Concurrent Kernel Execution

Continuing from the previous content, we discussed concepts of streams, events, and synchronization, along with some function usage. The next few examples introduce several basic issues of concurrent kernels, including but not limited to:

  • Scheduling work with depth-first or breadth-first methods
  • Adjusting hardware work queues
  • Avoiding false dependencies on Kepler and Fermi devices
  • Examining default stream blocking behavior
  • Adding dependencies between non-default streams
  • Examining how resource usage affects concurrency

Concurrent Kernels in Non-Null Streams

In this article, we begin using another NVIDIA visualization tool, nvvp, for performance analysis. Its greatest use is visualizing concurrent kernel function execution. In the first example, we can clearly see how each kernel function executes. This example uses the same kernel function, duplicated multiple times, ensuring each kernel's computation takes enough time for the profiling tool to accurately capture the execution process.

Our kernel functions are:

__global__ void kernel_1()
{
double sum=0.0;
for(int i=0;i<N;i++)
sum=sum+tan(0.1)*tan(0.1);
}
__global__ void kernel_2()
{
double sum=0.0;
for(int i=0;i<N;i++)
sum=sum+tan(0.1)*tan(0.1);
}
__global__ void kernel_3()
{
double sum=0.0;
for(int i=0;i<N;i++)
sum=sum+tan(0.1)*tan(0.1);
}
__global__ void kernel_4()
{
double sum=0.0;
for(int i=0;i<N;i++)
sum=sum+tan(0.1)*tan(0.1);
}

Four kernel functions with N=100. The tan calculation should have an optimized fast version on the GPU, but even optimized, it is relatively time-consuming -- enough for our observation.

Following our previous approach, we create streams, place different kernel functions or instructions in different streams, and observe their behavior.

Complete code on GitHub: https://github.com/Tony-Tan/CUDA_Freshman (Stars are welcome!)

In this chapter, we mainly focus on host code. Below is the stream creation code:

cudaStream_t *stream=(cudaStream_t*)malloc(n_stream*sizeof(cudaStream_t));
for(int i=0;i<n_stream;i++)
{
cudaStreamCreate(&stream[i]);
}

First, declare a stream header structure using malloc (remember to free it later).

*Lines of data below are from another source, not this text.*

/-- R125: POWERON has no step after the first (the spec's decision D25, log entry 24); R113: an invalid
configuration is refused when the state would be created. That both answer a refusal of a name of its own is the
model's choice (log entry 9). It also rests on the spec's decision D19, the admitted shapes (log entry 20). -/
def Obligations.PowerOnIsRefusedTwiceAndForInvalidConfigurations : Prop :=
  (∀ s : State, s.powered = true → exec .powerOn s = .refused .alreadyPoweredOn) ∧
  (∀ s : State, s.powered = false → s.cfg.valid = false → exec .powerOn s = .refused .invalidConfig)

/-- R8: when a configuration is valid (the admitted shapes are decision D19, log entry 20). -/
def Obligations.ConfigurationValidityIsTheRule : Prop :=
  ∀ c : Config, c.valid = true ↔
    c.kind = .scalar ∨
    (c.kind = .vector ∧ 1 ≤ c.n ∧ 1 ≤ c.w ∧ c.w ∣ 32 ∧ c.n ≤ 64 * (32 / c.w) ∧ 1 ≤ c.b ∧ c.b ≤ 32 ∧
      1 ≤ c.r ∧ c.r ≤ 32)

/-- R90's example and R125: in the power-on state with nothing scheduled a tick changes nothing, however many come (an
unscheduled step is a tick, log entry 1).
The zeros of the registers are the spec's decision D16 (log entry 10). -/
def Obligations.PoweredOnEngineRestsUntilTheHostActs : Prop :=
  ∀ (c : Config) (k : Nat), c.valid = true → runSteps k (State.powerOn c) = .next (State.powerOn c)

/-- R126: the RESET command is not power-on: through the RESET state and back in IDLE every register is as it was but
for START. It rests on the spec's decisions D9 and D14 (log entry 13) and D15, the minimal variant ignores RESET (log
entry 12); that an unscheduled step is a tick is log entry 1. -/
def Obligations.ResetCommandKeepsTheRegisters : Prop :=
  ∀ s t u : State, s.Running → s.pending = [] → s.state = .idle → s.control.getLsbD 0 = false →
    s.control.getLsbD 1 = true → step s = .next t → step t = .next u →
    u = s ∧ { t with state := s.state } = s
end

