-- ==== Sys2Proof/Laws/State.lean ====
section
/-! SUPPORT. One lemma for each field under each update of the state, so that no later proof unfolds a record
update. -/

namespace Sys2Proof.Machine

variable (s : State)

@[simp] theorem answer_cfg (w : Word) : (answer w s).cfg = s.cfg := rfl
@[simp] theorem answer_powered (w : Word) : (answer w s).powered = s.powered := rfl
@[simp] theorem answer_state (w : Word) : (answer w s).state = s.state := rfl
@[simp] theorem answer_control (w : Word) : (answer w s).control = s.control := rfl
@[simp] theorem answer_inputs (w : Word) : (answer w s).inputs = s.inputs := rfl
@[simp] theorem answer_weights (w : Word) : (answer w s).weights = s.weights := rfl
@[simp] theorem answer_bias (w : Word) : (answer w s).bias = s.bias := rfl
@[simp] theorem answer_result (w : Word) : (answer w s).result = s.result := rfl
@[simp] theorem answer_pending (w : Word) : (answer w s).pending = s.pending := rfl
@[simp] theorem answer_draws (w : Word) : (answer w s).draws = s.draws := rfl
@[simp] theorem answer_readOut (w : Word) : (answer w s).readOut = some w := rfl

@[simp] theorem answerFree_cfg : (answerFree s).cfg = s.cfg := rfl
@[simp] theorem answerFree_powered : (answerFree s).powered = s.powered := rfl
@[simp] theorem answerFree_state : (answerFree s).state = s.state := rfl
@[simp] theorem answerFree_control : (answerFree s).control = s.control := rfl
@[simp] theorem answerFree_inputs : (answerFree s).inputs = s.inputs := rfl
@[simp] theorem answerFree_weights : (answerFree s).weights = s.weights := rfl
@[simp] theorem answerFree_bias : (answerFree s).bias = s.bias := rfl
@[simp] theorem answerFree_result : (answerFree s).result = s.result := rfl
@[simp] theorem answerFree_pending : (answerFree s).pending = s.pending := rfl
@[simp] theorem answerFree_draws : (answerFree s).draws = s.draws + 1 := rfl
@[simp] theorem answerFree_readOut : (answerFree s).readOut = some (Config.draw32 s.draws) := rfl

@[simp] theorem setControl_cfg (c : Flags8) : (setControl c s).cfg = s.cfg := rfl
@[simp] theorem setControl_powered (c : Flags8) : (setControl c s).powered = s.powered := rfl
@[simp] theorem setControl_state (c : Flags8) : (setControl c s).state = s.state := rfl
@[simp] theorem setControl_control (c : Flags8) : (setControl c s).control = c := rfl
@[simp] theorem setControl_inputs (c : Flags8) : (setControl c s).inputs = s.inputs := rfl
@[simp] theorem setControl_weights (c : Flags8) : (setControl c s).weights = s.weights := rfl
@[simp] theorem setControl_bias (c : Flags8) : (setControl c s).bias = s.bias := rfl
@[simp] theorem setControl_result (c : Flags8) : (setControl c s).result = s.result := rfl
@[simp] theorem setControl_pending (c : Flags8) : (setControl c s).pending = s.pending := rfl
@[simp] theorem setControl_draws (c : Flags8) : (setControl c s).draws = s.draws := rfl
@[simp] theorem setControl_readOut (c : Flags8) : (setControl c s).readOut = s.readOut := rfl

@[simp] theorem setInput_cfg (k : Nat) (w : Word) : (setInput k w s).cfg = s.cfg := rfl
@[simp] theorem setInput_powered (k : Nat) (w : Word) : (setInput k w s).powered = s.powered := rfl
@[simp] theorem setInput_state (k : Nat) (w : Word) : (setInput k w s).state = s.state := rfl
@[simp] theorem setInput_control (k : Nat) (w : Word) : (setInput k w s).control = s.control := rfl
@[simp] theorem setInput_inputs (k : Nat) (w : Word) : (setInput k w s).inputs = s.inputs.set k w := rfl
@[simp] theorem setInput_weights (k : Nat) (w : Word) : (setInput k w s).weights = s.weights := rfl
@[simp] theorem setInput_bias (k : Nat) (w : Word) : (setInput k w s).bias = s.bias := rfl
@[simp] theorem setInput_result (k : Nat) (w : Word) : (setInput k w s).result = s.result := rfl
@[simp] theorem setInput_pending (k : Nat) (w : Word) : (setInput k w s).pending = s.pending := rfl
@[simp] theorem setInput_draws (k : Nat) (w : Word) : (setInput k w s).draws = s.draws := rfl
@[simp] theorem setInput_readOut (k : Nat) (w : Word) : (setInput k w s).readOut = s.readOut := rfl

@[simp] theorem setWeight_cfg (k : Nat) (w : Word) : (setWeight k w s).cfg = s.cfg := rfl
@[simp] theorem setWeight_powered (k : Nat) (w : Word) : (setWeight k w s).powered = s.powered := rfl
@[simp] theorem setWeight_state (k : Nat) (w : Word) : (setWeight k w s).state = s.state := rfl
@[simp] theorem setWeight_control (k : Nat) (w : Word) : (setWeight k w s).control = s.control := rfl
@[simp] theorem setWeight_inputs (k : Nat) (w : Word) : (setWeight k w s).inputs = s.inputs := rfl
@[simp] theorem setWeight_weights (k : Nat) (w : Word) : (setWeight k w s).weights = s.weights.set k w := rfl
@[simp] theorem setWeight_bias (k : Nat) (w : Word) : (setWeight k w s).bias = s.bias := rfl
@[simp] theorem setWeight_result (k : Nat) (w : Word) : (setWeight k w s).result = s.result := rfl
@[simp] theorem setWeight_pending (k : Nat) (w : Word) : (setWeight k w s).pending = s.pending := rfl
@[simp] theorem setWeight_draws (k : Nat) (w : Word) : (setWeight k w s).draws = s.draws := rfl
@[simp] theorem setWeight_readOut (k : Nat) (w : Word) : (setWeight k w s).readOut = s.readOut := rfl

@[simp] theorem setBias_cfg (w : Word) : (setBias w s).cfg = s.cfg := rfl
@[simp] theorem setBias_powered (w : Word) : (setBias w s).powered = s.powered := rfl
@[simp] theorem setBias_state (w : Word) : (setBias w s).state = s.state := rfl
@[simp] theorem setBias_control (w : Word) : (setBias w s).control = s.control := rfl
@[simp] theorem setBias_inputs (w : Word) : (setBias w s).inputs = s.inputs := rfl
@[simp] theorem setBias_weights (w : Word) : (setBias w s).weights = s.weights := rfl
@[simp] theorem setBias_bias (w : Word) : (setBias w s).bias = w := rfl
@[simp] theorem setBias_result (w : Word) : (setBias w s).result = s.result := rfl
@[simp] theorem setBias_pending (w : Word) : (setBias w s).pending = s.pending := rfl
@[simp] theorem setBias_draws (w : Word) : (setBias w s).draws = s.draws := rfl
@[simp] theorem setBias_readOut (w : Word) : (setBias w s).readOut = s.readOut := rfl

@[simp] theorem setResult_cfg (w : Word) : (setResult w s).cfg = s.cfg := rfl
@[simp] theorem setResult_powered (w : Word) : (setResult w s).powered = s.powered := rfl
@[simp] theorem setResult_state (w : Word) : (setResult w s).state = s.state := rfl
@[simp] theorem setResult_control (w : Word) : (setResult w s).control = s.control := rfl
@[simp] theorem setResult_inputs (w : Word) : (setResult w s).inputs = s.inputs := rfl
@[simp] theorem setResult_weights (w : Word) : (setResult w s).weights = s.weights := rfl
@[simp] theorem setResult_bias (w : Word) : (setResult w s).bias = s.bias := rfl
@[simp] theorem setResult_result (w : Word) : (setResult w s).result = w := rfl
@[simp] theorem setResult_pending (w : Word) : (setResult w s).pending = s.pending := rfl
@[simp] theorem setResult_draws (w : Word) : (setResult w s).draws = s.draws := rfl
@[simp] theorem setResult_readOut (w : Word) : (setResult w s).readOut = s.readOut := rfl

@[simp] theorem setState_cfg (st : ControlState) : (setState st s).cfg = s.cfg := rfl
@[simp] theorem setState_powered (st : ControlState) : (setState st s).powered = s.powered := rfl
@[simp] theorem setState_state (st : ControlState) : (setState st s).state = st := rfl
@[simp] theorem setState_control (st : ControlState) : (setState st s).control = s.control := rfl
@[simp] theorem setState_inputs (st : ControlState) : (setState st s).inputs = s.inputs := rfl
@[simp] theorem setState_weights (st : ControlState) : (setState st s).weights = s.weights := rfl
@[simp] theorem setState_bias (st : ControlState) : (setState st s).bias = s.bias := rfl
@[simp] theorem setState_result (st : ControlState) : (setState st s).result = s.result := rfl
@[simp] theorem setState_pending (st : ControlState) : (setState st s).pending = s.pending := rfl
@[simp] theorem setState_draws (st : ControlState) : (setState st s).draws = s.draws := rfl
@[simp] theorem setState_readOut (st : ControlState) : (setState st s).readOut = s.readOut := rfl

end Sys2Proof.Machine
end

Then allocate resources for each stream header -- the Create process. Now we have n_stream streams available. Next, we add kernel functions to streams and observe the execution:

dim3 block(1);
dim3 grid(1);
cudaEvent_t start,stop;
cudaEventCreate(&start);
cudaEventCreate(&stop);
cudaEventRecord(start);
for(int i=0;i<n_stream;i++)
{
kernel_1<<<grid,block,0,stream[i]>>>();
kernel_2<<<grid,block,0,stream[i]>>>();
kernel_3<<<grid,block,0,stream[i]>>>();
kernel_4<<<grid,block,0,stream[i]>>>();
}
cudaEventRecord(stop);
CHECK(cudaEventSynchronize(stop));
float elapsed_time;
cudaEventElapsedTime(&elapsed_time,start,stop);
printf("elapsed time:%f ms\n",elapsed_time);

This is not complete code. This loop puts each kernel into different streams. Assuming 10 streams, each stream executes the 4 kernels in the above order.

Note that without:

cudaEventSynchronize(stop)

nvvp will not work because all these are asynchronous operations -- control returns to the host after launch without waiting for completion. Without a blocking instruction, the host process finishes and exits, losing contact with the device. nvvp will also report errors accordingly.

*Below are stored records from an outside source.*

/-- In COMPUTE the compute operation the engine performs is the tick. -/
theorem exec_decodeCompute (hs : s.state = .compute) :
    ∃ t, exec (decodeCompute s.cfg.kind) s = .next t ∧ tick s = some t := by
  cases hk : s.cfg.kind
  · obtain ⟨t, h⟩ : ∃ t, execSmac s = .next t := by simp [execSmac, whenSelected, hk, hs]
    exact ⟨t, h, execSmac_next h⟩
  · obtain ⟨t, h⟩ : ∃ t, execVdot s = .next t := by simp [execVdot, whenSelected, hk, hs]
    exact ⟨t, h, execVdot_next h⟩

/-- A command row samples the pattern it stands for. -/
theorem exec_decodeCommand (c : Flags8) (s : State) : exec (decodeCommand c) s = runCommand c s := by
  have key : ∀ c : Flags8,
      (c.extractLsb' 0 1 = 1#1 → c.extractLsb' 3 5 ++ c.extractLsb' 2 1 ++ c.extractLsb' 1 1 ++ 0b1#1 = c) ∧
      (¬ c.extractLsb' 0 1 = 1#1 → c.extractLsb' 1 1 = 1#1 →
        c.extractLsb' 3 5 ++ c.extractLsb' 2 1 ++ 0b10#2 = c) ∧
      (¬ c.extractLsb' 0 1 = 1#1 → ¬ c.extractLsb' 1 1 = 1#1 →
        c.extractLsb' 3 5 ++ c.extractLsb' 2 1 ++ 0b00#2 = c) := by decide
  obtain ⟨k1, k2, k3⟩ := key c
  unfold decodeCommand
  split_ifs with h1 h2
  · simp only [exec, execStart]; exact congrArg (runCommand · s) (k1 h1)
  · simp only [exec, execReset]; exact congrArg (runCommand · s) (k2 h1 h2)
  · simp only [exec, execNop]; exact congrArg (runCommand · s) (k3 h1 h2)

/-! ### Bus operations -/

/-- A read changes what the host holds and the draw counter, and nothing of the hardware (R38). -/
theorem exec_decodeRead (m : Nat) (a : RegNum) (s : State) :
    ∃ o d, exec (decodeRead m a) s = .next { s with readOut := o, draws := d } := by
  have answered : ∀ w, ∃ o d, answer w s = { s with readOut := o, draws := d } := fun w => ⟨_, _, rfl⟩
  have drawn : ∃ o d, answerFree s = { s with readOut := o, draws := d } := ⟨_, _, rfl⟩
  have key : ∀ i, i = decodeRead m a → ∃ u, exec i s = .next u ∧ ∃ o d, u = { s with readOut := o, draws := d } := by
    intro i hi
    unfold decodeRead at hi
    dsimp only at hi
    split_ifs at hi <;> subst hi <;>
      simp only [exec, execRdControl, execRdStatus, execRdBias, execRdResult, execRdInputs, execRdWeights,
        execRdUnmapped04, execRdUnmapped08, execRdUnmapped10, execRdUnmapped20, execRdUnmappedC0,
        execRdUnmappedOperand] <;>
      refine ⟨_, rfl, ?_⟩ <;> (try split_ifs) <;> first | exact drawn | exact answered _
  obtain ⟨u, hu, o, d, rfl⟩ := key _ rfl
  exact ⟨o, d, hu⟩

We create two events and record the time interval between them. This interval is not very accurate because it is asynchronous.

Result:

re-1

Using nvvp for detection:

nvvp-1

False Dependencies on Fermi GPU

False dependencies were discussed in the previous article. This situation typically occurs on the older Fermi architecture because it has only one hardware work queue. Since it is now difficult to find Fermi architecture GPUs, we can only look at the nvvp results from the book:

nvvp-2

The theoretical cause of false dependencies was described in the Stream and Event Overview. We will not explain again here.

If you only have old hardware, false dependencies can also be solved. The principle is using the breadth-first method, organizing tasks as follows:

// dispatch job with breadth first way
for (int i = 0; i < n_streams; i++)
kernel_1<<<grid, block, 0, streams[i]>>>();
for (int i = 0; i < n_streams; i++)
kernel_2<<<grid, block, 0, streams[i]>>>();
for (int i = 0; i < n_streams; i++)
kernel_3<<<grid, block, 0, streams[i]>>>();
for (int i = 0; i < n_streams; i++)
kernel_4<<<grid, block, 0, streams[i]>>>();

The logical diagram is not:

1-1

But rather:

1-2

This avoids the problem at the abstract model level.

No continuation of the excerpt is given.